With a career that spans more than 20 years, Underworld are bona-fide dance music icons. PowerOn speaks to musical mastermind Rick Smith about their sound, their equipment and why their live shows are designed to go a bit wrong.
Contributed by Roland UK
Roland are at the heart of the fall and rise of Underworld. The duo of Karl Hyde and Rick Smith, known today for their genre-hopping dance music, which veers from the chart conquering euphoria of the 1996 single Born Slippy Nuxx, to the atmospheric sound sketches of their 2007 album Oblivion With Bells.
But the first, improbable incarnation of the band was that of a pop-funk outfit, whose primary claim to fame was being the support act on Eurythmics’ final tour.
“We loved funk but, by 1989, it had started to become a problem for Karl and myself,” Smith tells us at the pair’s Essex studio.
“I’d been doing acoustic demos for a new album, which were done entirely with a Roland MT-32 multi-timbral box, with a couple of overdubs. That was the last straw for Karl and I and it’s why, in 1990, everything ground to a halt with that incarnation of Underworld. I wanted to make dance music.”
The MT-32 may have inadvertently played a central role in the demise of Underworld MK I. But Roland remained important after the group’s reinvention as dance music trailblazers, following the recruitment of Techno DJ Darren Emerson.
“Darren was a major part of moving into realistically making dance music,” says Smith. “But we’d been using electronics ever since we got a BOSS Doctor Rhythm [drum machine] in 1983.”
Fundamental to the new version of Underworld were two timeless pieces of Roland kit – the TR-909 drum machine and the VP-330 vocoder.
“We bought the 909 in 1984, the year it came out, and I’ve been using it ever since,” admits Smith. “It was the first drum machine I plugged in when we started playing live again in 1992. It’s not something we like doing, taking vintage instruments around with us, but the sound is so fantastic, particularly the kick drum. The sound of that over a PA is something else.”
Smith says that the first three albums by the revitalised Underworld were all built around the 909, with just “the occasional kick drum by somebody else”.
Unsurprisingly then, it was used on the anthemic Born Slippy Nuxx.
“It’s heavily driven through a console and processed but it’s a 909.” Born Slippy’s instantly recognisable chord sequence is courtesy of a Juno-106, which Smith reckons is “a supreme piece of kit”.
Underworld first acquired a Roland VP-330 [voice processing synth] when they bought one from Midge Ure-fronted New Romantics, Ultravox.

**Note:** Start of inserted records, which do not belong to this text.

/-- The list of the pictures that the template's contexts have output (R329 to R331). -/
def decodeList (s : State) (r : TplRun) (x : Sample) (d : DecodePlan) (limit : Nat) : Tpl TplEnd :=
  let all := outOf x r.g d.low
  let taken := if d.clip = 0 then all else all.take d.clip
  let other := withinClip taken (outOf x r.g (1 - d.low))
  let short := d.clip ≠ 0 && taken.length < d.clip
  let list : PicList := ⟨(taken.head?.map fun z => b32 z 16).getD 0, short, if d.low = 0 then taken else other,
    if d.low = 0 then other else taken⟩
  let s := discardPics s r fun y => !(list.recs y.ctx).contains y.bytes
  let s := setSample s r.h fun y => { y with short := y.short || short, damagedPics := list.bad }
  handList s r list (limitState list limit)

/-- What is left to decode: everything, or, once the clip is whole, the other context up to its last record within the clip's
frames (R328, R329). -/
def leftOver (x : Sample) (g : Nat) (d : DecodePlan) : List Rec :=
  let rest := d.recs.filter fun y => !y.consumed
  let out := outOf x g d.low
  if d.clip = 0 ∨ out.length < d.clip then rest
  else
    let last := maxOf ((out.take d.clip).map fun z => b32 z 16)
    (((rest.filter fun y => y.ctx ≠ d.low).reverse).dropWhile fun y => last < y.frame).reverse

/-- The DECODE template: each END does the next piece of its work, a record named, a context opened, an access unit decoded or
the contexts flushed, and the last hands over the list (log entry 25). -/
def tplDecode (s : State) (r : TplRun) : Tpl TplEnd :=
  match sampleOf s r.h with
  | none => .gone s
  | some x =>
    if x.dirStatus = 2 ∨ x.dirStatus = 3 ∨ x.dirStatus = 4 then .source x.dirStatus x.dirCause x.dirAt
    else if x.dirStatus = 0 ∧ !x.recsRead then .wait
    else
      let l := tplParams s r
      let d := decodePlan s r x l
      let open_ := x.ctxs.filter fun c => c.stage = r.g
      match leftOver x r.g d with
      | y :: _ =>
        match ctxOf x y.ctx with
        | none => openCtx s r x l y.ctx
        | some c => if c.stage = r.g then decodeRec s r d c y else .fault 4
      | [] => if open_.isEmpty then decodeList s r x d (b16 l 6) else .later (finishCtxs s r d open_)

/-! ### RAW_UNPACK (R332 to R334, R669) -/

/-- The fields of a RAW_UNPACK block (Table 9.7). -/
structure RawSet where
  pack : Nat
  comps : Nat
  chroma : Nat
  rgb : Bool
  bswap : Bool
  alpha : Bool
  depth : Nat
  out16 : Bool
  drop : Bool
  width : Nat
  height : Nat
  dataOff : Nat
  rowPad : Nat
  deriving DecidableEq, Repr

def parseRaw (l : List Byte) : RawSet :=
  { pack := b8 l 0, comps := bits (b8 l 1) 2 0, chroma := bits (b8 l 1) 4 3, rgb := bitN (b8 l 1) 5, bswap := bitN (b8 l 1) 6,
    alpha := bitN (b8 l 1) 7, depth := bits (b8 l 2) 4 0, out16 := bitN (b8 l 2) 5, drop := bitN (b8 l 3) 0,
    width := b16 l 4, height := b16 l 6, dataOff := b32 l 8, rowPad := b32 l 12 }

/-- Planar packings (Table 9.8). -/
def RawSet.planar (w : RawSet) : Bool := w.pack = 7 || w.pack = 8

/-- Size of component k's plane. -/
def RawSet.size (w : RawSet) (k : Nat) : Nat × Nat :=
  let (sx, sy) := if w.planar then subsOf (if w.chroma = 0 then 3 else w.chroma) 0 w.comps w.rgb w.alpha k else (1, 1)
  (ceilDiv w.width sx, ceilDiv w.height sy)

/-- Bytes of a row of n samples. -/
def RawSet.row (w : RawSet) (n : Nat) : Nat :=
  if w.pack ≤ 2 then ceilDiv n 3 * 4 else if w.pack = 3 then ceilDiv (n * 10) 32 * 4
  else if w.pack = 5 ∨ w.pack = 7 then n else 2 * n

/-- n bytes of an element at an offset as one word, in the packing's byte order. -/
def RawSet.word (w : RawSet) (l : List Byte) (o n : Nat) : Nat :=
  if w.bswap then leNat ((sliceB l o n).reverse) else leAt l o n

/-- Sample j of the row that begins at byte o (Table 9.8). -/
def RawSet.sample (w : RawSet) (l : List Byte) (o j : Nat) : Nat :=
  if w.pack = 1 then w.word l (o + 4 * (j / 3)) 4 / 2 ^ (22 - 10 * (j % 3)) % 1024
  else if w.pack = 2 then w.word l (o + 4 * (j / 3)) 4 / 2 ^ (20 - 10 * (j % 3)) % 1024
  else if w.pack = 3 then
    let p := 10 * j
    let two := w.word l (o + 4 * (p / 32)) 4 * 2 ^ 32 + w.word l (o + 4 * (p / 32) + 4) 4
    two / 2 ^ (54 - p % 32) % 1024
  else if w.pack = 4 then w.word l (o + 2 * j) 2 / 16
  else if w.pack = 5 ∨ w.pack = 7 then leAt l (o + j) 1
  else if w.pack = 9 then w.word l (o + 2 * j) 2 / 2 ^ (16 - w.depth)
  else w.word l (o + 2 * j) 2 % 2 ^ w.depth
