/-! ### setThread -/

@[simp] theorem setThread_pending (th : ThreadRef) (f : Thread → Thread) : (setThread s th f).pending = s.pending := rfl
@[simp] theorem setThread_regs (th : ThreadRef) (f : Thread → Thread) : (setThread s th f).regs = s.regs := rfl
@[simp] theorem setThread_lowHalf (th : ThreadRef) (f : Thread → Thread) : (setThread s th f).lowHalf = s.lowHalf := rfl
@[simp] theorem setThread_queues (th : ThreadRef) (f : Thread → Thread) : (setThread s th f).queues = s.queues := rfl
@[simp] theorem setThread_parts (th : ThreadRef) (f : Thread → Thread) : (setThread s th f).parts = s.parts := rfl
@[simp] theorem setThread_dies (th : ThreadRef) (f : Thread → Thread) : (setThread s th f).dies = s.dies := rfl
@[simp] theorem setThread_pins (th : ThreadRef) (f : Thread → Thread) : (setThread s th f).pins = s.pins := rfl
@[simp] theorem setThread_boot (th : ThreadRef) (f : Thread → Thread) : (setThread s th f).boot = s.boot := rfl
@[simp] theorem setThread_tap (th : ThreadRef) (f : Thread → Thread) : (setThread s th f).tap = s.tap := rfl
@[simp] theorem setThread_smbus (th : ThreadRef) (f : Thread → Thread) : (setThread s th f).smbus = s.smbus := rfl
@[simp] theorem setThread_hostMem (th : ThreadRef) (f : Thread → Thread) : (setThread s th f).hostMem = s.hostMem := rfl
@[simp] theorem setThread_hostFaults (th : ThreadRef) (f : Thread → Thread) :
    (setThread s th f).hostFaults = s.hostFaults := rfl
@[simp] theorem setThread_unretired (th : ThreadRef) (f : Thread → Thread) :
    (setThread s th f).unretired = s.unretired := rfl
@[simp] theorem setThread_irqs (th : ThreadRef) (f : Thread → Thread) : (setThread s th f).irqs = s.irqs := rfl
@[simp] theorem setThread_cmds (th : ThreadRef) (f : Thread → Thread) : (setThread s th f).cmds = s.cmds := rfl
@[simp] theorem setThread_nextCmd (th : ThreadRef) (f : Thread → Thread) : (setThread s th f).nextCmd = s.nextCmd := rfl
@[simp] theorem setThread_sources (th : ThreadRef) (f : Thread → Thread) : (setThread s th f).sources = s.sources := rfl
@[simp] theorem setThread_grants (th : ThreadRef) (f : Thread → Thread) : (setThread s th f).grants = s.grants := rfl
@[simp] theorem setThread_drives (th : ThreadRef) (f : Thread → Thread) : (setThread s th f).drives = s.drives := rfl
@[simp] theorem setThread_recipes (th : ThreadRef) (f : Thread → Thread) : (setThread s th f).recipes = s.recipes := rfl
@[simp] theorem setThread_models (th : ThreadRef) (f : Thread → Thread) : (setThread s th f).models = s.models := rfl
@[simp] theorem setThread_dicts (th : ThreadRef) (f : Thread → Thread) : (setThread s th f).dicts = s.dicts := rfl
@[simp] theorem setThread_tensors (th : ThreadRef) (f : Thread → Thread) : (setThread s th f).tensors = s.tensors := rfl
@[simp] theorem setThread_tensorGens (th : ThreadRef) (f : Thread → Thread) :
    (setThread s th f).tensorGens = s.tensorGens := rfl
@[simp] theorem setThread_spills (th : ThreadRef) (f : Thread → Thread) : (setThread s th f).spills = s.spills := rfl
@[simp] theorem setThread_spillGens (th : ThreadRef) (f : Thread → Thread) :
    (setThread s th f).spillGens = s.spillGens := rfl
@[simp] theorem setThread_cache (th : ThreadRef) (f : Thread → Thread) : (setThread s th f).cache = s.cache := rfl
@[simp] theorem setThread_copies (th : ThreadRef) (f : Thread → Thread) : (setThread s th f).copies = s.copies := rfl
@[simp] theorem setThread_transcodes (th : ThreadRef) (f : Thread → Thread) :
    (setThread s th f).transcodes = s.transcodes := rfl
@[simp] theorem setThread_bufs (th : ThreadRef) (f : Thread → Thread) : (setThread s th f).bufs = s.bufs := rfl
@[simp] theorem setThread_lowRate (th : ThreadRef) (f : Thread → Thread) :
    (setThread s th f).lowRate = s.lowRate := rfl
@[simp] theorem setThread_sbCorrected (th : ThreadRef) (f : Thread → Thread) :
    (setThread s th f).sbCorrected = s.sbCorrected := rfl
@[simp] theorem setThread_readHalts (th : ThreadRef) (f : Thread → Thread) :
    (setThread s th f).readHalts = s.readHalts := rfl
@[simp] theorem setThread_brought (th : ThreadRef) (f : Thread → Thread) :
    (setThread s th f).brought = s.brought := rfl
@[simp] theorem setThread_carried (th : ThreadRef) (f : Thread → Thread) :
    (setThread s th f).carried = s.carried := rfl
@[simp] theorem setThread_turns (th : ThreadRef) (f : Thread → Thread) :
    (setThread s th f).turns = s.turns := rfl
@[simp] theorem setThread_urReports (th : ThreadRef) (f : Thread → Thread) :
    (setThread s th f).urReports = s.urReports := rfl
@[simp] theorem setThread_lastIssue (th : ThreadRef) (f : Thread → Thread) :
    (setThread s th f).lastIssue = s.lastIssue := rfl
@[simp] theorem setThread_owed (th : ThreadRef) (f : Thread → Thread) :
    (setThread s th f).owed = s.owed := rfl
@[simp] theorem setThread_superblocks (th : ThreadRef) (f : Thread → Thread) :
    (setThread s th f).superblocks = s.superblocks := rfl
@[simp] theorem setThread_allocWaits (th : ThreadRef) (f : Thread → Thread) :
    (setThread s th f).allocWaits = s.allocWaits := rfl
@[simp] theorem setThread_samples (th : ThreadRef) (f : Thread → Thread) : (setThread s th f).samples = s.samples := rfl
@[simp] theorem setThread_threads (th : ThreadRef) (f : Thread → Thread) :
    (setThread s th f).threads = updIf (fun t => t.th = th) f s.threads := rfl
@[simp] theorem setThread_landing (th : ThreadRef) (f : Thread → Thread) : (setThread s th f).landing = s.landing := rfl
@[simp] theorem setThread_lreds (th : ThreadRef) (f : Thread → Thread) : (setThread s th f).lreds = s.lreds := rfl
@[simp] theorem setThread_fetches (th : ThreadRef) (f : Thread → Thread) : (setThread s th f).fetches = s.fetches := rfl
@[simp] theorem setThread_transfers (th : ThreadRef) (f : Thread → Thread) :
    (setThread s th f).transfers = s.transfers := rfl
@[simp] theorem setThread_epochs (th : ThreadRef) (f : Thread → Thread) : (setThread s th f).epochs = s.epochs := rfl
@[simp] theorem setThread_calRuns (th : ThreadRef) (f : Thread → Thread) : (setThread s th f).calRuns = s.calRuns := rfl
@[simp] theorem setThread_invs (th : ThreadRef) (f : Thread → Thread) : (setThread s th f).invs = s.invs := rfl
@[simp] theorem setThread_lost (th : ThreadRef) (f : Thread → Thread) : (setThread s th f).lost = s.lost := rfl
@[simp] theorem setThread_fuseLost (th : ThreadRef) (f : Thread → Thread) :
    (setThread s th f).fuseLost = s.fuseLost := rfl
@[simp] theorem setThread_mpUp (th : ThreadRef) (f : Thread → Thread) : (setThread s th f).mpUp = s.mpUp := rfl
@[simp] theorem setThread_hpUp (th : ThreadRef) (f : Thread → Thread) : (setThread s th f).hpUp = s.hpUp := rfl
@[simp] theorem setThread_mpPaused (th : ThreadRef) (f : Thread → Thread) :
    (setThread s th f).mpPaused = s.mpPaused := rfl
@[simp] theorem setThread_revival (th : ThreadRef) (f : Thread → Thread) : (setThread s th f).revival = s.revival := rfl
@[simp] theorem setThread_reissued (th : ThreadRef) (f : Thread → Thread) :
    (setThread s th f).reissued = s.reissued := rfl
@[simp] theorem setThread_routeHolds (th : ThreadRef) (f : Thread → Thread) :
    (setThread s th f).routeHolds = s.routeHolds := rfl
@[simp] theorem setThread_escCount (th : ThreadRef) (f : Thread → Thread) :
    (setThread s th f).escCount = s.escCount := rfl
@[simp] theorem setThread_fatal (th : ThreadRef) (f : Thread → Thread) : (setThread s th f).fatal = s.fatal := rfl
@[simp] theorem setThread_us (th : ThreadRef) (f : Thread → Thread) : (setThread s th f).us = s.us := rfl
@[simp] theorem setThread_releaseUs (th : ThreadRef) (f : Thread → Thread) :
    (setThread s th f).releaseUs = s.releaseUs := rfl
@[simp] theorem setThread_port0 (th : ThreadRef) (f : Thread → Thread) : (setThread s th f).port0 = s.port0 := rfl
@[simp] theorem setThread_keySlots (th : ThreadRef) (f : Thread → Thread) :
    (setThread s th f).keySlots = s.keySlots := rfl
@[simp] theorem setThread_derivations (th : ThreadRef) (f : Thread → Thread) :
    (setThread s th f).derivations = s.derivations := rfl
@[simp] theorem setThread_keyDerived (th : ThreadRef) (f : Thread → Thread) :
    (setThread s th f).keyDerived = s.keyDerived := rfl
@[simp] theorem setThread_scrubRun (th : ThreadRef) (f : Thread → Thread) :
    (setThread s th f).scrubRun = s.scrubRun := rfl
@[simp] theorem setThread_memU (th : ThreadRef) (f : Thread → Thread) : (setThread s th f).memU = s.memU := rfl
@[simp] theorem setThread_act (th : ThreadRef) (f : Thread → Thread) : (setThread s th f).act = s.act := rfl
@[simp] theorem setThread_energy (th : ThreadRef) (f : Thread → Thread) : (setThread s th f).energy = s.energy := rfl
@[simp] theorem setThread_counted (th : ThreadRef) (f : Thread → Thread) : (setThread s th f).counted = s.counted := rfl
@[simp] theorem setThread_freeCtr (th : ThreadRef) (f : Thread → Thread) : (setThread s th f).freeCtr = s.freeCtr := rfl
@[simp] theorem setThread_nextId (th : ThreadRef) (f : Thread → Thread) : (setThread s th f).nextId = s.nextId := rfl
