/-! ### Delivery -/

/-- Placement copies end, a delivery entry is taken for the open batch, a complete batch that is due is released, and the grace
window, the budget and the hard time-out act, and a release step that a unit in service carries is raised when it expires,
forced where the force bit names the unit (R151 to R153, R503, R506 to R520, R536, R539, R604, R663). -/
def Obligations.DeliveryEvents : Prop :=
  ∀ (q : Fin 64) (s u : State) (e : Epoch), alive s = true →
    (∀ pos t, s.transfers.find? (isPlace q pos) = some t → t.halted = false → canSend s t.part = true →
      placeHeld s t q pos = false → exec (.placementCopyEnd q pos) s = .next (endPlacement s q pos true)) ∧
    (∀ (key : Nat) (l : List Byte), epochOf s q = some e → (part s e.part).resetting = false → canSend s e.part = true → qDrEn s q = true →
      (queue s q).drStop = false → drCount s q ≠ 0 → cqFree s (cqSel s q) = true →
      (e.entries.all fun d => d.batch ≠ e.open_) = true →
      ((e.slots.any (·.pos.isSome)) = true ∨ batchComplete s e = true) →
      key = hostKey (qSpace s q) (reg64 s (queueBase q + 0x28) + (queue s q).drCi.toNat % drDepth s q * 64) →
      (faulty s key 64 = true → exec (.deliveryEntryTake q) s = .next (fetchErr s q true)) ∧
      (faulty s key 64 = false → l = hostBytes s key 64 → deliveryErr l e = none →
        u = setQueue (setQueue (readReturned s e.part 64) q fun x => { x with drCi := x.drCi + 1 }) (cqSel
          (setQueue (readReturned s e.part 64) q fun x => { x with drCi := x.drCi + 1 }) q)
          (fun x => { x with promised := x.promised + 1 }) →
        exec (.deliveryEntryTake q) s = .next (settle (setEpoch u q fun e' => { e' with entries := e'.entries ++
          [⟨e.open_, leAt l 0 8, leAt l 8 8, leAt l 16 4, bits (leAt l 20 2) 12 0, BitVec.ofNat 32 (leAt l 24 4),
            (queue u q).drCi⟩] }) q))) ∧
    (∀ d, epochOf s q = some e → (part s e.part).stranded = false → e.opening = none → batchComplete s e = true →
      (e.open_ < e.first + e.lead + e.steps ∨
        memberBatches e ≤ e.open_ ∧ unresolved e = false ∧ (e.slots.all fun y => y.pos.isNone) = true) →
      (e.entries.find? fun d => d.batch = e.open_) = some d → exec (.batchRelease q) s = .next (release s q d)) ∧
    (epochOf s q = some e → e.graceRun = true → exec (.graceWindowEnd q none) s = .next (graceEnd s q none)) ∧
    (∀ (h : Nat) (x : Sample), sampleOf s h = some x → x.copied = false → x.ready = false →
      (x.deferred = true → x.straggler = false → u = setSample s h (fun y => { y with charged := Nat.max y.charged (y.budget + 1) }) →
        (stragglers u x.part = 64 → exec (.budgetExceeded h) s = .next (dropSample u h 7 0 0 0)) ∧
        (stragglers u x.part ≠ 64 → exec (.budgetExceeded h) s = .next (setSample u h fun y => { y with straggler := true }))) ∧
      (x.started = true → exec (.hardTimeout h) s = .next (dropSample (raise s ⟨0x1B, false, tileOfSample s x / 24, some x.part, 1,
        tileOfSample s x⟩) h 6 0 0 0))) ∧
    (∀ k i forced, s.carried.contains (k, i) = true → unitLost s k i = false →
      forced = (fld s 0x1010 5 5 == 1 && forceUnit 5 (fld s 0x1034 7 0) == (k, i)) →
      u = { s with carried := s.carried.filter (· ≠ (k, i)) } →
      exec (.releaseTreeTimeout k i) s = .next (raise (if forced then setFld u 0x1010 5 5 0 else u)
        ⟨0x11, forced, if k = 1 then i / 24 else i, none, k, i⟩))
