theorem mem_retired {port p : Nat} {r v : Unretired} : v ∈ retired s port p r n ↔
    (v ∈ s.unretired ∧ ¬(v.port = port ∧ v.part = p)) ∨
      (v = { r with writes := r.writes.drop n, covered := none } ∧ r.writes.drop n ≠ []) := by
  rw [retired, List.mem_append, List.mem_filter]
  refine or_congr (by rw [Bool.not_eq_true', ← Bool.not_eq_true, Bool.and_eq_true, decide_eq_true_eq, decide_eq_true_eq]) ?_
  split
  · rename_i h; simp [List.isEmpty_iff.1 h]
  · rename_i h; simpa [List.isEmpty_iff] using fun _ => by simpa [List.isEmpty_iff] using h

theorem execRetirementReadReturn_frees {r : Unretired} (alive_s : alive s = true) (up : s.hpUp.getLsbD port = true)
    (found : (s.unretired.find? fun u => u.port = port.val && u.part = p.val) = some r) (covered : r.covered = some n) :
    execRetirementReadReturn port p s = .next
      (freeBufs { s with unretired := retired s port p r n } ((r.writes.take n).flatMap (·.frees))) := by
  simp only [execRetirementReadReturn, found, covered, alive_s, up, Bool.not_true, Bool.or_self, Bool.false_eq_true, if_false,
    retired]
  split <;> simp

/-! ### Links and request time-outs (R45, R47 to R51, R613, R664) -/

section
variable (alive_s : alive s = true) (up : s.hpUp.getLsbD port = true)

include alive_s up

theorem execHostRequestTimeout_first {x : Nat} (first : requestExpiry s 5 port (port / 2) x = (u, false)) :
    execHostRequestTimeout port x s = .next u := by
  rw [execHostRequestTimeout, alive_s, up, if_neg (by decide), afterExpiry_first first]

theorem execHostRequestTimeout_second {x : Nat} {y : Transfer} (second : requestExpiry s 5 port (port / 2) x = (u, true))
    (found : transferOf u x = some y) (running : y.halted = false) (sends : canSend u y.part = true)
    (here : portOf u y.part = port) : execHostRequestTimeout port x s = .next (endUnresolved u y y.moved) := by
  rw [execHostRequestTimeout, alive_s, up, if_neg (by decide), afterExpiry_second second]
  simp [found, running, sends, here]

end

/-- A link that comes up serves partition 0 where its own port is down and no port has stranded it. -/
theorem execHostLinkUp_resumes (alive_s : alive s = true) (sound : hpLost s port = false)
    (down : s.hpUp.getLsbD port = false) (now : u = { s with
      hpUp := s.hpUp ||| BitVec.twoPow 8 port
      port0 := if (s.hpUp ||| BitVec.twoPow 8 port).getLsbD s.port0 || (part s 0).stranded then s.port0 else port.val }) :
    execHostLinkUp port s = .next ((List.range 16).foldl
      (fun s p => if ((part s p).stranded || portless s p) && anyPortUp s p then resumePart s p else s) u) := by
  subst now
  have here : (if (s.hpUp ||| BitVec.twoPow 8 port).getLsbD s.port0 || (part s 0).stranded then
      ({ s with hpUp := s.hpUp ||| BitVec.twoPow 8 port } : State)
    else { s with hpUp := s.hpUp ||| BitVec.twoPow 8 port, port0 := port.val }) = { s with
      hpUp := s.hpUp ||| BitVec.twoPow 8 port
      port0 := if (s.hpUp ||| BitVec.twoPow 8 port).getLsbD s.port0 || (part s 0).stranded then s.port0 else port.val } := by
    split <;> rfl
  rw [execHostLinkUp, alive_s, sound, down, if_neg (by decide), ← here]
  rfl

Smith estimates that a 330 appears on “70–80 per cent of the records we make. I like to use it as a vocal effect that’s hardly perceptible as a vocoder. I love the way it interacts with Karl’s voice. Particular records where it’s up loud: [2002 single] Two Months Off and going back some, Juanita [from the 1996 album Second Toughest In The Infants].”
Smith has relied on a trio of 330s for years (“They’re all very different sounding and they’re quite precious”), but believes that he may have finally found a viable replacement for live shows in the shape of Roland’s V-Synth XT.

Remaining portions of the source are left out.